## Dataset entries
-- ==== Sys2Proof/Proofs/StackCommands.lean ====
section
/-!
PROOF. The commands of the stacks and of the rebuild (09 R206, R207, R228, R230, R231; 10 R237, R240, R245).
-/

namespace Sys2Proof.Machine

open Sys2Proof

/-- What is known of a ready command that its body refuses, beside its answer. -/
theorem completes_refused {i : Instr} {c : Cmd} {m : Nat} {s v : State} {q : Req} {st d : Nat} {P : State → Prop} (hi : exec i s = serve m c s) (h : Ready c m s q v)
    (hbody : c.body q v = .fail st d) (hst : 2 ≤ st) (hp : ∀ g n e, P { v with pages := g, qps := n, pendings := e }) : Completes i s P := by
  refine ⟨_, hi.trans (serve_refuses h.1 hbody hst (Or.inr h.2.1)), ?_⟩
  obtain ⟨g, n, e, hclose⟩ := closeWith_frame v q st d [] []
  rw [refusal, hclose]
  exact hp g n e

section
variable {q : Req} {w : State}

theorem cmdStackStatus_body (h : RestZero q [(20, 1)]) (hk : q.arg 20 1 ≤ 15) :
    let x := w.stack (q.arg 20 1)
    cmdStackStatus.body q w = .done w (natLe x.st.code 1 ++ natLe 0 1 ++ natLe x.badDies.toNat 2 ++ natLe (unsigned x.caseTemp 8) 1 ++ natLe x.flags.toNat 1
      ++ natLe x.owedMax 1 ++ natLe 0 1 ++ natLe x.forced 4 ++ natLe x.corrected 4 ++ natLe x.reconstructed 4 ++ natLe x.mediaErrors 4 ++ natLe x.scrubAddr 8
      ++ natLe (match x.scrubDone with | some d => (w.now - d) / secNs 1 | none => 0) 4) [] := by
  simp only [cmdStackStatus]
  rw [firstBad_none h (by simp [hk])] <;> rfl

theorem cmdStackProfileRead_body (h : RestZero q [(20, 2)]) (hk : q.arg 20 1 ≤ 15) (hcopy : q.arg 21 1 ≤ 1) (hroom : w.profileSize ≤ q.room) :
    let set := if q.arg 21 1 = 0 then w.flash.accepted.at_ 0 (16 * w.profileSize) else packageProfiles w w.dev.package
    cmdStackProfileRead.body q w = .done w (setDigest set) (siteProfile w set (q.arg 20 1)) := by
  have hroom' : ¬ q.room < w.profileSize := Nat.not_lt.mpr hroom
  simp only [cmdStackProfileRead]
  rw [firstBad_none h (by simp [hk, hcopy])]
  simp only [hroom', if_false]

/-- The profile set that the package holds is the one that the request accepts, and can be used. -/
abbrev profileAccepted (w : State) (q : Req) : Prop :=
  w.dev.package.present = true ∧ setDigest (packageProfiles w w.dev.package) = q.xarg ∧ setFault w (packageProfiles w w.dev.package) = none

/-- The state with the package's profile set accepted. -/
def acceptProfiles (w : State) (q : Req) : State :=
  w.updFlash (fun f => { f with accepted := Area.of (packageProfiles w w.dev.package), acceptedSig := packageSignature w w.dev.package, idleClose := q.arg 20 2 })

theorem cmdStackProfileAccept_body_accepted (h : RestZero q [(20, 2)]) (hidle : q.arg 20 2 ≤ 1023) (hlen : q.xargLen = 32) (hjob : w.job.isOpen = false)
    (hset : profileAccepted w q) : cmdStackProfileAccept.body q w = .done (acceptProfiles w q) [] [] := by
  obtain ⟨hpresent, hdigest, hgood⟩ := hset
  simp only [cmdStackProfileAccept]
  rw [firstBad_none h (by simp [hidle])]
  simp only [hlen, hpresent, hdigest, hgood, hjob, bne_self_eq_false, Bool.not_true, Bool.or_self, Bool.false_eq_true, if_false]
  rfl

theorem cmdStackProfileAccept_body_refused (h : RestZero q [(20, 2)]) (hidle : q.arg 20 2 ≤ 1023) (hlen : q.xargLen = 32) (hset : ¬ profileAccepted w q) :
    ∃ d, cmdStackProfileAccept.body q w = .fail stBadArg d := by
  simp only [cmdStackProfileAccept]
  rw [firstBad_none h (by simp [hidle])]
  simp only [hlen, bne_self_eq_false, Bool.false_eq_true, if_false]
  split
  · exact ⟨_, rfl⟩
  · next hsame =>
    split
    · exact ⟨_, rfl⟩
    · next hgood =>
      refine absurd ⟨?_, ?_, hgood⟩ hset
      · by_contra hp
        simp [hp] at hsame
      · by_contra hd
        simp [hd] at hsame

/-- The policy that MEM_POLICY_SET describes. -/
def policyOf (q : Req) : Policy :=
  { bgShare := q.arg 20 1, scrubPeriod := q.arg 21 2, dieBadLines := q.arg 23 4, dieLimit := q.arg 27 1, ueLimit := q.arg 28 2, caParityLimit := q.arg 30 1, combineIdle := q.arg 31 4 }

theorem cmdMemPolicySet_body (h : RestZero q [(20, 15)]) (hb1 : 5 ≤ q.arg 20 1) (hb2 : q.arg 20 1 ≤ 50) (hs : q.arg 21 2 ≤ 720) (hd : q.arg 27 1 ≤ 1) (hu : 1 ≤ q.arg 28 2)
    (hc : 1 ≤ q.arg 30 1) (hi1 : 1000 ≤ q.arg 31 4) (hi2 : q.arg 31 4 ≤ 1000000) : cmdMemPolicySet.body q w = .pend (stage w (.policy (policyOf q)) (some q.owes)) [] := by
  have hu' : q.arg 28 2 ≠ 0 := by omega
  have hc' : q.arg 30 1 ≠ 0 := by omega
  simp only [cmdMemPolicySet]
  rw [firstBad_none h (by simp [hb1, hb2, hs, hd, hu', hc', hi1, hi2])]
  rfl

theorem cmdStackFlagsClear_body (h : RestZero q [(20, 2)]) (hk : q.arg 20 1 ≤ 15) (hmask : q.arg 21 1 < 64) :
    cmdStackFlagsClear.body q w = .done (w.updStack (q.arg 20 1) (·.clearFlags (q.arg 21 1))) [] [] := by
  simp only [cmdStackFlagsClear]
  rw [firstBad_none h (by simp [hk, hmask])]

theorem cmdStackDiagRead_body (h : RestZero q [(20, 1), (22, 6)]) (hk : q.arg 20 1 ≤ 15) (hline : q.arg 22 6 % 128 = 0) (hend : q.arg 22 6 < w.stripes * 4096)
    (hroom : 161 ≤ q.room) (hden : diagDenied w (q.arg 20 1) (q.arg 22 6) = false) :
    cmdStackDiagRead.body q w = .done w [] (storedSymbols w (q.arg 20 1) (q.arg 22 6)
      ++ [Config.diagCode (diagOutcome w (q.arg 20 1) (q.arg 22 6))] ++ (List.range 16).flatMap (fun i => natLe (dieOf w (q.arg 22 6) i) 1)) := by
  have hroom' : ¬ q.room < 161 := Nat.not_lt.mpr hroom
  simp only [cmdStackDiagRead]
  rw [firstBad_none h (by simp [hk, hline, hend])]
  simp only [hroom', hden, Bool.false_eq_true, if_false]

theorem cmdStackFail_body (h : RestZero q [(20, 2)]) (hk : q.arg 20 1 ≤ 15) (hforce : q.arg 21 1 ≤ 1) (hst : (w.stack (q.arg 20 1)).st = .serving)
    (hloss : lossAhead w = true → q.arg 21 1 = 1) : cmdStackFail.body q w = .pend (fenceStack w (q.arg 20 1) 4) [] := by
  have hagreed : (lossAhead w && !bit (q.arg 21 1) 0) = false := by
    cases hl : lossAhead w with
    | false => rfl
    | true =>
      rw [hloss hl]
      decide
  simp only [cmdStackFail]
  rw [firstBad_none h (by simp [hk, hforce])]
  simp only [hst, hagreed, bne_self_eq_false, Bool.false_eq_true, if_false]

theorem cmdRebuildStatus_body (h : RestZero q []) :
    cmdRebuildStatus.body q w = .done w (natLe w.layout.st.code 1 ++ natLe (stackByte w.layout.f) 1 ++ natLe (stackByte w.layout.g) 1 ++ natLe (stackByte w.layout.h) 1
      ++ natLe w.layout.w 4 ++ natLe (stripesLeft w) 4 ++ natLe w.rebuild.mode 1 ++ natLe w.policy.bgShare 1 ++ natLe 0 2 ++ natLe (spacing w) 4 ++ natLe w.rebuild.marked 4
      ++ natLe (if w.rebuild.since = 0 then 0 else (w.now - w.rebuild.since) / secNs 1) 4) [] := by
  simp only [cmdRebuildStatus]
  rw [firstBad_none h rfl]

theorem cmdRebuildControl_body {f : Nat} (h : RestZero q [(20, 1)]) (hmode : q.arg 20 1 ≤ 2) (hf : w.layout.f = some f) (hst : (w.stack f).st = .rebuilding) :
    cmdRebuildControl.body q w = .done { w with rebuild := { w.rebuild with mode := q.arg 20 1 } } [] [] := by
  simp only [cmdRebuildControl]
  rw [firstBad_none h (by simp [hmode]), hf]
  simp only [hst, bne_self_eq_false, Bool.false_eq_true, if_false]

end

/-- STACK_PROFILE_ACCEPT takes the set that the package holds, or leaves the accepted one. -/
theorem stackProfileAccept_completes {m : Fin 1029} {s v : State} {q : Req} (hready : Ready cmdStackProfileAccept m s q v) (h : RestZero q [(20, 2)]) (hidle : q.arg 20 2 ≤ 1023)
    (hlen : q.xargLen = 32) (hjob : v.job.isOpen = false) :
    Completes (.stackProfileAccept m) s (fun t => t.dev = v.dev ∧ if profileAccepted v q
      then t.flash.accepted = Area.of (packageProfiles v v.dev.package) ∧ t.flash.idleClose = q.arg 20 2
      else t.flash.accepted = v.flash.accepted ∧ t.flash.idleClose = v.flash.idleClose) := by
  by_cases hset : profileAccepted v q
  · simp only [if_pos hset]
    exact completes_done (eff := (acceptProfiles · q)) rfl (fun _ => rfl) hready
      (fun f k => cmdStackProfileAccept_body_accepted (w := { v with flash := v.flash.withLog f, counters := k }) h hidle hlen hjob hset) fun f k g n e => ⟨rfl, rfl, rfl⟩
  · simp only [if_neg hset]
    obtain ⟨d, hbody⟩ := cmdStackProfileAccept_body_refused h hidle hlen hset
    exact completes_refused rfl hready hbody (by decide) fun g n e => ⟨rfl, rfl, rfl⟩

/-- Settles O23: each command names one stack, or the part's one rebuild. -/
theorem stackCommandsComplete : Obligations.StackCommandsComplete := by
  unfold Obligations.StackCommandsComplete
  refine ⟨fun m s v q hready h hk => serve_query hready rfl (cmdStackStatus_body h hk),
    fun m s v q hready h hk hcopy hroom => serve_query hready rfl (cmdStackProfileRead_body h hk hcopy hroom),
    fun m s v q hready h hidle hlen hjob => stackProfileAccept_completes hready h hidle hlen hjob,
    fun m s v q hready h hb1 hb2 hs hd hu hc hi1 hi2 => ?policy, fun m s v q hready h hk hmask => ?flags, fun m s v q hready h hk hline hend hroom hden => ?diag,
    fun m s v q hready h hk hforce hst hloss => ?fail, fun m s v q hready h => serve_query hready rfl (cmdRebuildStatus_body h),
    fun m s v q f hready h hmode hf hst => ?control⟩
  case policy =>
    exact completes_stage rfl (fun _ => rfl) hready (fun w _ _ => cmdMemPolicySet_body h hb1 hb2 hs hd hu hc hi1 hi2) fun f k g n => ⟨rfl, rfl⟩
  case flags =>
    exact completes_done (eff := (·.updStack (q.arg 20 1) (·.clearFlags (q.arg 21 1)))) rfl (fun _ => rfl) hready (fun f k => cmdStackFlagsClear_body h hk hmask)
      fun f k g n e => State.updStack_stack v (q.arg 20 1) (·.clearFlags (q.arg 21 1))
  case diag => exact serve_done_recorded (eff := id) hready fun f k => cmdStackDiagRead_body h hk hline hend hroom hden
  case fail => exact serve_pend_recorded (eff := (fenceStack · (q.arg 20 1) 4)) hready fun f k => cmdStackFail_body h hk hforce hst hloss
  case control =>
    exact completes_done (eff := fun w => { w with rebuild := { w.rebuild with mode := q.arg 20 1 } }) rfl (fun _ => rfl) hready
      (fun f k => cmdRebuildControl_body h hmode hf hst) fun f k g n e => ⟨rfl, rfl⟩

end Sys2Proof.Machine
end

## About this task
Using the data above, reproduce exactly the lines between those holding "rw [refusal, hclose]" and "simp only [cmdStackProfileRead]", inclusive, and no others.

## Result
  rw [refusal, hclose]
  exact hp g n e

section
variable {q : Req} {w : State}

theorem cmdStackStatus_body (h : RestZero q [(20, 1)]) (hk : q.arg 20 1 ≤ 15) :
    let x := w.stack (q.arg 20 1)
    cmdStackStatus.body q w = .done w (natLe x.st.code 1 ++ natLe 0 1 ++ natLe x.badDies.toNat 2 ++ natLe (unsigned x.caseTemp 8) 1 ++ natLe x.flags.toNat 1
      ++ natLe x.owedMax 1 ++ natLe 0 1 ++ natLe x.forced 4 ++ natLe x.corrected 4 ++ natLe x.reconstructed 4 ++ natLe x.mediaErrors 4 ++ natLe x.scrubAddr 8
      ++ natLe (match x.scrubDone with | some d => (w.now - d) / secNs 1 | none => 0) 4) [] := by
  simp only [cmdStackStatus]
  rw [firstBad_none h (by simp [hk])] <;> rfl

theorem cmdStackProfileRead_body (h : RestZero q [(20, 2)]) (hk : q.arg 20 1 ≤ 15) (hcopy : q.arg 21 1 ≤ 1) (hroom : w.profileSize ≤ q.room) :
    let set := if q.arg 21 1 = 0 then w.flash.accepted.at_ 0 (16 * w.profileSize) else packageProfiles w w.dev.package
    cmdStackProfileRead.body q w = .done w (setDigest set) (siteProfile w set (q.arg 20 1)) := by
  have hroom' : ¬ q.room < w.profileSize := Nat.not_lt.mpr hroom
  simp only [cmdStackProfileRead]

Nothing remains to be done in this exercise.